Founder:
Rachel Carlson, Co-Founder and Chief Executive Officer
Venture:
Guild https://www.guildeducation.com/
Meet Rachel and Guild here:
Venture Description:
Guild is a “Career Opportunity Platform” that provides a space for employers to design and deliver meaningful, mutually beneficial educational opportunities for their employees. Guild is a one-stop shop for enabling access to personal and professional learning programs for teams and simplifies the often onerous task of providing education benefits in the workplace. Guild works with employers to build impactful educational programs for their staff, identify relevant certificate and degree programs, and provide ongoing support for employees through one-on-one career coaching. This organization was built out of a desire to “provide every employee access to learning and career growth, drive meaningful business outcomes for employers, and streamline the historically cumbersome administration of education benefits.” Current clients include the Walt Disney Company, Walmart, and Discover.
Founder Bio:
Rachel Carlson completed an MBA and an MA in Education at Stanford University and went on to work for organizations such as American Honor (an organization that coaches college students), a couple of large consulting firms, and the Obama Administration. She also created an app called Student Blueprint while at Stanford to help college students find jobs. In 2015, she co-founded Guild with a classmate, and by 2019 the company was valued at 1 billion dollars.
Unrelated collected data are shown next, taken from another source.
-- ==== Sys2Proof/WellFormed.lean ====
section
/-! DEFINITION. Which terms are well formed. A command's only field is the eight bits of ARG8, and every value of it is
legal (R68), so every `Instr` is well formed by its type. A host access is well formed when it moves one full host word
(R49) at a word-aligned offset (R50); a model refuses the others (93_implementation_defined.md Y1, Y2). -/

namespace Sys2Proof

/-- Every command is well formed: ENG_SEND has 256 legal words and so has each other command (R68). -/
def Instr.wellFormed : Instr → Bool
  | .openCmd _ => true
  | .closeCmd _ => true
  | .resetCmd _ => true
  | .readT _ => true
  | .readRH _ => true
  | .readTRH _ => true
  | .engSend _ => true
  | .engWait _ => true
  | .engGet16 _ => true
  | .engSkipCrc _ => true
  | .calT _ => true
  | .calRH _ => true

/-- R49: "Every host access moves one full 32-bit word." -/
def HostAccess.fullWord : HostAccess → Bool
  | .read width _ => width == 32
  | .write width _ _ => width == 32

/-- The byte offset of an access. -/
def HostAccess.off : HostAccess → Offset
  | .read _ off => off
  | .write _ off _ => off

/-- R50: "A host access needs a byte offset that is a multiple of 4." -/
def HostAccess.aligned (a : HostAccess) : Bool :=
  a.off.extractLsb' 0 2 == 0#2

/-- The accesses the controller's host port can make. -/
def HostAccess.wellFormed (a : HostAccess) : Bool :=
  a.fullWord && a.aligned

end Sys2Proof
end

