-- ==== Sys2Proof/Machine/Core.lean ====
section
/-! DEFINITION. The machine as the host's interface takes it. -/

def Sys2Proof.core : Host.Core :=
  { State := Sys2Proof.Machine.State
    Fault := Sys2Proof.Machine.Fault
    Refusal := Sys2Proof.Machine.Refusal
    step := Sys2Proof.Machine.step
    reset := Sys2Proof.Machine.State.reset }
end

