-- ==== Sys2Proof/Laws/State.lean ====
section
/-! SUPPORT. What each named update of the state does to each field, true by unfolding, so that no later proof unfolds a
record update. The updates are those of Operands.lean, Flags.lean, Arith.lean and Ops.lean. -/

namespace Sys2Proof.Machine

variable (s : State)

/-! R59: the next turn is taken. -/

@[simp] theorem takeTurn_life (t : Turn) (ts : List Turn) : (takeTurn t ts s).life = s.life := rfl
@[simp] theorem takeTurn_busy (t : Turn) (ts : List Turn) : (takeTurn t ts s).busy = s.busy := rfl
@[simp] theorem takeTurn_done (t : Turn) (ts : List Turn) : (takeTurn t ts s).done = s.done := rfl
@[simp] theorem takeTurn_err (t : Turn) (ts : List Turn) : (takeTurn t ts s).err = s.err := rfl
@[simp] theorem takeTurn_reject (t : Turn) (ts : List Turn) : (takeTurn t ts s).reject = s.reject := rfl
@[simp] theorem takeTurn_ack1 (t : Turn) (ts : List Turn) : (takeTurn t ts s).ack1 = s.ack1 := rfl
@[simp] theorem takeTurn_ack2 (t : Turn) (ts : List Turn) : (takeTurn t ts s).ack2 = s.ack2 := rfl
@[simp] theorem takeTurn_polls (t : Turn) (ts : List Turn) : (takeTurn t ts s).polls = s.polls := rfl
@[simp] theorem takeTurn_tValid (t : Turn) (ts : List Turn) : (takeTurn t ts s).tValid = s.tValid := rfl
@[simp] theorem takeTurn_rhValid (t : Turn) (ts : List Turn) : (takeTurn t ts s).rhValid = s.rhValid := rfl
@[simp] theorem takeTurn_d16Valid (t : Turn) (ts : List Turn) : (takeTurn t ts s).d16Valid = s.d16Valid := rfl
@[simp] theorem takeTurn_cmdLast (t : Turn) (ts : List Turn) : (takeTurn t ts s).cmdLast = s.cmdLast := rfl
@[simp] theorem takeTurn_opa (t : Turn) (ts : List Turn) : (takeTurn t ts s).opa = s.opa := rfl
@[simp] theorem takeTurn_opb (t : Turn) (ts : List Turn) : (takeTurn t ts s).opb = s.opb := rfl
@[simp] theorem takeTurn_rawT (t : Turn) (ts : List Turn) : (takeTurn t ts s).rawT = s.rawT := rfl
@[simp] theorem takeTurn_rawH (t : Turn) (ts : List Turn) : (takeTurn t ts s).rawH = s.rawH := rfl
@[simp] theorem takeTurn_data16 (t : Turn) (ts : List Turn) : (takeTurn t ts s).data16 = s.data16 := rfl
@[simp] theorem takeTurn_tempC (t : Turn) (ts : List Turn) : (takeTurn t ts s).tempC = s.tempC := rfl
@[simp] theorem takeTurn_rhC (t : Turn) (ts : List Turn) : (takeTurn t ts s).rhC = s.rhC := rfl
@[simp] theorem takeTurn_rhNum (t : Turn) (ts : List Turn) : (takeTurn t ts s).rhNum = s.rhNum := rfl
@[simp] theorem takeTurn_ddir (t : Turn) (ts : List Turn) : (takeTurn t ts s).ddir = s.ddir := rfl
@[simp] theorem takeTurn_dout (t : Turn) (ts : List Turn) : (takeTurn t ts s).dout = s.dout := rfl
@[simp] theorem takeTurn_cdir (t : Turn) (ts : List Turn) : (takeTurn t ts s).cdir = s.cdir := rfl
@[simp] theorem takeTurn_cout (t : Turn) (ts : List Turn) : (takeTurn t ts s).cout = s.cout := rfl
@[simp] theorem takeTurn_cur (t : Turn) (ts : List Turn) : (takeTurn t ts s).cur = s.cur := rfl
@[simp] theorem takeTurn_upc (t : Turn) (ts : List Turn) : (takeTurn t ts s).upc = s.upc := rfl
@[simp] theorem takeTurn_la (t : Turn) (ts : List Turn) : (takeTurn t ts s).la = s.la := rfl
@[simp] theorem takeTurn_lb (t : Turn) (ts : List Turn) : (takeTurn t ts s).lb = s.lb := rfl
@[simp] theorem takeTurn_sh (t : Turn) (ts : List Turn) : (takeTurn t ts s).sh = s.sh := rfl
@[simp] theorem takeTurn_w (t : Turn) (ts : List Turn) : (takeTurn t ts s).w = s.w := rfl
@[simp] theorem takeTurn_cnt (t : Turn) (ts : List Turn) : (takeTurn t ts s).cnt = s.cnt := rfl
@[simp] theorem takeTurn_tmr (t : Turn) (ts : List Turn) : (takeTurn t ts s).tmr = s.tmr := rfl
@[simp] theorem takeTurn_a1 (t : Turn) (ts : List Turn) : (takeTurn t ts s).a1 = s.a1 := rfl
@[simp] theorem takeTurn_a2 (t : Turn) (ts : List Turn) : (takeTurn t ts s).a2 = s.a2 := rfl
@[simp] theorem takeTurn_rest (t : Turn) (ts : List Turn) : (takeTurn t ts s).rest = s.rest := rfl
@[simp] theorem takeTurn_draws (t : Turn) (ts : List Turn) : (takeTurn t ts s).draws = s.draws := rfl
@[simp] theorem takeTurn_drawCount (t : Turn) (ts : List Turn) : (takeTurn t ts s).drawCount = s.drawCount := rfl
@[simp] theorem takeTurn_host (t : Turn) (ts : List Turn) : (takeTurn t ts s).host = ts := rfl
@[simp] theorem takeTurn_window (t : Turn) (ts : List Turn) : (takeTurn t ts s).window = t.window := rfl
@[simp] theorem takeTurn_rdata (t : Turn) (ts : List Turn) : (takeTurn t ts s).rdata = s.rdata := rfl
@[simp] theorem takeTurn_trace (t : Turn) (ts : List Turn) : (takeTurn t ts s).trace = s.trace := rfl
@[simp] theorem takeTurn_cycles (t : Turn) (ts : List Turn) : (takeTurn t ts s).cycles = s.cycles := rfl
Rachel clearly is invested in education and has done an incredible job building Guild into the platform it is today, which is now seen as making a huge difference in many lower-income workforce communities (see this article from Time Magazine, including Guild in their list of top 100 influential companies in 2022). The Executive Leadership team has an incredible amount of relevant, credible expertise.
Reflections:
What I like most about Guild is its scalability, and its potential to make a huge impact across a huge demographic. I think Rachel saw a gap in workplace training and education-benefits, and quickly capitalized on it. Guild has worked with over 310,000 employees to help “build a more equitable workforce” and likely has made a significant impact in many workplace communities. Their target clients are large American corporations, so though the scalability is pretty impressive, it would be neat to see Guild support or sponsor programs for smaller organizations that also have employees in need of upskilling and career development.
Sources:
https://www.guildeducation.com/
https://time.com/collection/time100-companies-2022/6159465/guild-education/
https://en.wikipedia.org/wiki/Rachel_Romer_Carlson
The idea of debt-free education is INCREDIBLY important in America, especially given the cost of education is so much higher in the States compared to Canada. Couple that with the need for ongoing/lifelong education, and you definitely have a winner here. She also stated the added value of workers wanting to work at ‘low-skill’ jobs – now I have a reason to be a motivated employee at Walmart if they are supporting me to get training/certificate for a better job!
I think Rachel is a great role model as an entrepreneur. She seems authentically invested and motivated in her venture, and since she has experience with obtaining higher education she clearly has an understanding of some of the barriers that students encounter. Her idea is a fantastic solution to begin to meet an obvious need, so I can see why she has obviously been making great connections with the right people leading to features in Time and on CNBC.
I think Rachel found a real need in the skills/training and education that is needed in the workplace. As companies struggle to find employees, having a program that attracts high quality applicants is both a benefit to the employers as well as employees who desiring affordable education and training. The employers ensuring the growth of these employees in their upscaling programs benefits the company in the short term and long term growth. Rachel demonstrates not only her motivation in developing a large-scale company, but also her willingness to share these program benefits in low-income communities.